Largest product of three numbers in a list

Given a list of numbers, return the largest product that can be made using three of the numbers in the list. The only way that negatives can be involved in creating the product is if there are two large negatives. Sorting the array would put those large negatives at the front and smaller negatives at the end.

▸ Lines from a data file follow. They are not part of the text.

-- ==== Sys2Proof/Tests/Slice0.lean ====
section
/-! SUPPORT. The model's own tests: the well-formedness smoke, one word per row of the opcode table written out bit by bit,
single steps with the expected results of 95_test_vectors.md, and a witness for the hypotheses of every statement. -/

namespace Sys2Proof.Machine

/-! ### Helpers -/

/-- The reset state with a word where the next step fetches (log entry 21). -/
def loaded (w : Nat) : State := State.reset.withFetchWord 16 w

/-- The reset state at another PC, with a word there. -/
def loadedAt (pc : Word) (w : Nat) : State := { State.reset with pc := pc }.withFetchWord 16 w

/-- A check of the next state of a step. -/
def stepGives (s : State) (p : State → Bool) : Bool :=
  match step s with
  | .next t => p t
  | .fault _ => false
  | .refused _ => false

/-- A check of a call that raises a fault: the step is that fault, and the state the call leaves. -/
def callFaults (s : State) (f : Fault) (p : State → Bool) : Bool :=
  let after := (executeCycle s).1
  (match step s with
    | .next _ => false
    | .fault g => g == f
    | .refused _ => false) && after.fault == some f && p after

/-- A check of the next state of an instruction's effect. -/
def execGives (i : Instr) (s : State) (p : State → Bool) : Bool :=
  match exec i s with
  | .next t => p t
  | .fault _ => false
  | .refused _ => false

/-- The next state of an instruction's effect (the state itself where there is none). -/
def execNext (i : Instr) (s : State) : State :=
  match exec i s with
  | .next t => t
  | .fault _ => s
  | .refused _ => s

/-- The next state of a step (the state itself where there is none). -/
def stepNext (s : State) : State :=
  match step s with
  | .next t => t
  | .fault _ => s
  | .refused _ => s

/-- A display buffer with the listed pixels on. -/
def lit : List (Nat × Nat) → Display
  | [] => displayOff
  | (x, y) :: rest => setPixel (lit rest) x y true

/-- The state before a draw: sprite bytes at I, the anchor registers V0 and V1, the pixels that are on. -/
def canvas (i : Word) (bytes : List Byte) (v0 v1 : Byte) (on : List (Nat × Nat)) : State :=
  writeV (writeV { State.reset with i := i, mem := Memory.writeBytes [] i.toNat bytes, disp := lit on } 0 v0) 1 v1

/-! ### Well-formedness: an ill-formed term is refused -/

theorem test_wf_refuses_sys_with_the_word_of_cls : Instr.wf (.sys 0x0E0#12) = false := by decide
theorem test_wf_accepts_sys : Instr.wf (.sys 0x0EE#12) = true := by decide

/-! ### Decoding: one word per row, its bits written out from the formats of 30_encoding.md R62, R65 -/

theorem test_decode_cls : decodeWord 0b0000000011100000#16 = .cls := by decide
theorem test_decode_sys : decodeWord 0b0000000011101110#16 = .sys 0b000011101110#12 := by decide
theorem test_decode_jp : decodeWord 0b0001001000000110#16 = .jp 0b001000000110#12 := by decide
theorem test_decode_ldImm : decodeWord 0b0110101000111100#16 = .ldImm 0b1010 0b00111100#8 := by decide
theorem test_decode_addImm : decodeWord 0b0111111100000001#16 = .addImm 0b1111 0b00000001#8 := by decide
theorem test_decode_ldI : decodeWord 0b1010001000001100#16 = .ldI 0b001000001100#12 := by decide
theorem test_decode_drw : decodeWord 0b1101101000010010#16 = .drw 0b1010 0b0001 0b0010#4 := by decide
theorem test_decode_2 : decodeWord 0b0010001000000001#16 = .unsupported2 0b001000000001#12 := by decide
theorem test_decode_3 : decodeWord 0b0011101000000001#16 = .unsupported3 0b101000000001#12 := by decide
theorem test_decode_4 : decodeWord 0b0100101000000001#16 = .unsupported4 0b101000000001#12 := by decide
theorem test_decode_5 : decodeWord 0b0101101010110000#16 = .unsupported5 0b101010110000#12 := by decide
theorem test_decode_8 : decodeWord 0b1000101010110100#16 = .unsupported8 0b101010110100#12 := by decide
theorem test_decode_9 : decodeWord 0b1001101010110000#16 = .unsupported9 0b101010110000#12 := by decide
theorem test_decode_B : decodeWord 0b1011000100100011#16 = .unsupportedB 0b000100100011#12 := by decide
theorem test_decode_C : decodeWord 0b1100000011111111#16 = .unsupportedC 0b000011111111#12 := by decide
theorem test_decode_E : decodeWord 0b1110000010011110#16 = .unsupportedE 0b000010011110#12 := by decide
theorem test_decode_F : decodeWord 0b1111000000001010#16 = .unsupportedF 0b000000001010#12 := by decide
theorem test_decode_rejects_half_a_word : decode [0x12#8] = .error .truncated := rfl

/-! ### Single steps: 95_test_vectors.md -/

/-- Z1: CLS turns all off, leaves VF and RENDER_COUNT. -/
theorem test_cls_Z1 :
    stepGives (writeV { loaded 0x00E0 with disp := lit [(0, 0), (63, 31), (5, 5)], renderCount := 3 } 15 0x01#8)
      (fun t => t.pc == 0x202#16 && !pixel t.disp 0 0 && !pixel t.disp 63 31 && !pixel t.disp 5 5 &&
        readV t 15 == 0x01#8 && t.renderCount == 3) = true := by decide

/-- Z3: 00EE faults with PC after it. -/
theorem test_sys_Z3 :
    callFaults (loadedAt 0x20C#16 0x00EE) (.unsupportedInstruction 0x00EE#16 .legacy)
      (fun t => t.pc == 0x20E#16 && t.stack == []) = true := by decide

/-- H9, P7: after reset with no ROM the first step fetches 0x0000 and faults. -/
theorem test_empty_rom_P7 :
    callFaults State.reset (.unsupportedInstruction 0x0000#16 .legacy) (fun t => t.pc == 0x202#16) = true := by decide

/-- J3: an odd target is legal. -/
theorem test_jp_J3 : stepGives (loaded 0x1203) (fun t => t.pc == 0x203#16 && t.fault == none) = true := by decide

/-- J5: JP 0xFFF faults at the next fetch, with PC kept. -/
theorem test_jp_J5 : callFaults (loadedAt 0xFFF#16 0x6000) (.memoryOutOfBounds 0x1000)
    (fun t => t.pc == 0xFFF#16) = true := by decide

/-- L2: VF as a plain destination. -/
theorem test_ldImm_L2 : stepGives (writeV (loaded 0x6F00) 15 0x01#8) (fun t => readV t 15 == 0x00#8) = true := by decide

/-- A1: 250 + 10 = 4, VF unchanged. -/
theorem test_addImm_A1 :
    stepGives (writeV (writeV (loaded 0x700A) 0 0xFA#8) 15 0x55#8)
      (fun t => readV t 0 == 0x04#8 && readV t 15 == 0x55#8) = true := by decide

/-- A8: VF as a plain source and destination. -/
theorem test_addImm_A8 : stepGives (writeV (loaded 0x7FFF) 15 0x05#8) (fun t => readV t 15 == 0x04#8) = true := by decide

/-- I3: bits 15 to 12 of I become 0. -/
theorem test_ldI_I3 : stepGives { loaded 0xAFFF with i := 0xFFFF#16 } (fun t => t.i == 0x0FFF#16) = true := by decide

/-- M1: the last word of memory executes and PC goes to 0x1000. -/
theorem test_cycle_M1 : stepGives (loadedAt 0xFFE#16 0x6001) (fun t => readV t 0 == 0x01#8 && t.pc == 0x1000#16 &&
    t.fault == none) = true := by decide

/-- M2: the next fetch faults and does not advance PC. -/
theorem test_cycle_M2 : callFaults { State.reset with pc := 0x1000#16 } (.memoryOutOfBounds 0x1000)
    (fun t => t.pc == 0x1000#16) = true := by decide

/-- U1: a call in canonical CHIP-8, here a fault. -/
theorem test_unsupported_U1 : callFaults (loaded 0x2200) (.unsupportedInstruction 0x2200#16 .other)
    (fun t => t.pc == 0x202#16 && t.stack == []) = true := by decide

If we are using negatives in the answer, we would only use the two largest negatives and the largest positive. If the answer uses only positives, all those values will be at the end of the sorted array. Thus, we can compare the result of a possible solution involving negatives and a possible solution using positives, and return the largest of those two.

Approach

Sort the array. Compare the result of the solution using negatives versus the result of the solution using only positives. Return the largest.

JS

const largestProduct = (arr) => {
  arr.sort((a, b) => a - b);
  // arr[0] * arr[1] * arr[arr.length - 1]
  const possTwoLargeNegative = arr[0] * arr[1] * arr[arr.length - 1];
  // product of biggest three numbers
  const traditionalLargest = arr.slice(-3).reduce((m, i) => m * i);
  return Math.max(possTwoLargeNegative, traditionalLargest);
}

We use the built-in sort to sort the array in ascending order. Negatives will be at the front of the array, with larger negatives nearer the front. Then we simply multiply out the possibilities, and return the largest of the two.

Go

package main

import (
	"fmt"
	"math"
	"sort"
)

func main() {
	nums := []int{-7, 3, 4, -6, 10, 1}
	ans := largestProductOfThree(nums)
	fmt.Println(ans)
}

func largestProductOfThree(nums []int) float64 {
  if (len(nums)) < 3 {
    var p int
    for _, v := range nums {
      p = v * p
    }
    return p
  }
	sort.Ints(nums)
	possNeg := nums[0] * nums[1] * nums[len(nums) - 1]
	// can reverse here but not necessarily worth it
	rev := nums[len(nums) - 3] * nums[len(nums) - 2] * nums[len(nums) - 1]
	return math.Max(float64(possNeg), float64(rev))
}

We start with a check for an edge-case, which is if the slice we are given is fewer than three numbers.

We use the built-in sort in Go to order our slice from smallest to largest. We could reverse the sorted slice and multiply the first three elements, but that involves a lot of operations that aren't really necessary. We could also create a new variable to hold the last three numbers of the slice, which would add space complexity. Instead, we just look up those values by index.

Summary

A tricky problem if you think too hard about it. This one is more easily understood by inspecting the sorted array and thinking about the different possible combinations of negative and positive numbers that would yield the maximum possible product. This one can definitely be a real head scratcher for some!